[Exercise]: Only what runs from the line with "next picked =>" to the final line of the records below should be given again, word for word.

[Entries taken from a collection]:
□ □ □ □ □
theorem purgeHeads_stocked (n : Nat) (h : Stocked view closing loose cap s) : Stocked view closing loose cap (purgeHeads n s) := by
  induction n generalizing s with
  | zero => exact h
  | succ n ih =>
    unfold purgeHeads
    split
    · exact h
    next head =>
      split
      · exact ih (discardRef_stocked (popLane_stocked h ((firstHead_eq_some _ _ _ _).1 head).1).1 _ _)
      · exact h

/-- The head of a lane moves into the empty holder of its queue, its count and mark free to change. -/
theorem Stocked.takeHead {q : PortId} {lane : Priority} {r r' : Ref} (h : Stocked view closing loose cap s)
    (head : s.pool.queues[q].lanes[lane].head? = some r) (empty : s.pool.queues[q].holder = none) (same : r'.slot = r.slot) :
    Stocked view closing loose cap (setHolder q (some r') (popLane q lane s)) := by
  obtain ⟨popped, load⟩ := popLane_stocked h head
  refine ⟨popped.toStored.putHolder ?_ same ?_ fun _ _ => Nat.le_refl _, popped.short⟩
  · unfold popLane
    rw [modQueue_same]
    exact empty
  · rw [load]
    exact h.loaded q

/-! ### A trim of the reserve (R114) -/

theorem pickUnfilled_status {i : SlotId} (picked : pickUnfilled s = some i) : s.pool.slots[i].status = .unfilled :=
  mem_slotsIn.1 (List.mem_of_getElem? picked)

theorem unreserve_stored {i : SlotId} (h : Stored view closing loose cap s) (status : s.pool.slots[i].status = .unfilled)
    (rest : Windowed (unreserve i s)) : Stored view closing loose cap (unreserve i s) := by
  have fresh : i ∉ s.pool.free := (h.slots.slot i).not_free (by rw [status]; nofun)
  refine ⟨⟨?_, h.slots.takenNodup, fun j => ?_⟩, h.admitted.blanked rfl (fun p j v => ?_) fun p j v => (h.admitted.apart p j v).2, h.loaded, rest⟩
  · exact List.nodup_append.2 ⟨h.slots.freeNodup, List.nodup_singleton i, fun a mem b mem' e => by
      rw [List.mem_singleton.1 mem'] at e
      exact fresh (e ▸ mem)⟩
  · by_cases e : j = i
    · subst e
      exact .of_free ((unreserve_slots _ _ _).trans (if_pos rfl)) (List.mem_append_right _ (List.mem_singleton_self j))
        ((h.slots.slot j).not_taken (by rw [status]; nofun)) ((h.slots.slot j).unqueued (by rw [status]; nofun))
    · refine (h.slots.slot j).of_same ((unreserve_slots _ _ _).trans (if_neg e)) ?_ Iff.rfl id rfl
      exact List.mem_append.trans (or_iff_left fun mem => e (List.mem_singleton.1 mem))
  · refine (unreserve_slots _ _ _).trans (if_neg fun e => ?_)
    have := h.admitted.queued p j v
    rw [e, status] at this
    cases this

/-- No window is open: the link is in SEEK or TRAIN and sends nothing. -/
def WindowShut (s : State) : Prop := (s.trunk.link = .seek ∨ s.trunk.link = .train) ∧ s.trunk.tx = none

theorem WindowShut.windowed (h : WindowShut s) : Windowed s := by
  obtain ⟨link, tx⟩ := h
  unfold Windowed
  rw [tx]
  exact ⟨fun up => by obtain e | e := link <;> rw [e] at up <;> exact absurd up (by decide), nofun⟩

theorem trimBy_stored (n : Nat) (h : Stored view closing loose cap s) (shut : WindowShut s) : Stored view closing loose cap (trimBy n s) := by
  induction n generalizing s with
  | zero => exact h
  | succ n ih =>
    unfold trimBy
    split
    · exact h
    next picked =>
      have status := pickUnfilled_status picked
      exact ih (unreserve_stored h status (WindowShut.windowed shut)) shut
□ □ □ □ □
[Answer to the problem]:
    next picked =>
      have status := pickUnfilled_status picked
      exact ih (unreserve_stored h status (WindowShut.windowed shut)) shut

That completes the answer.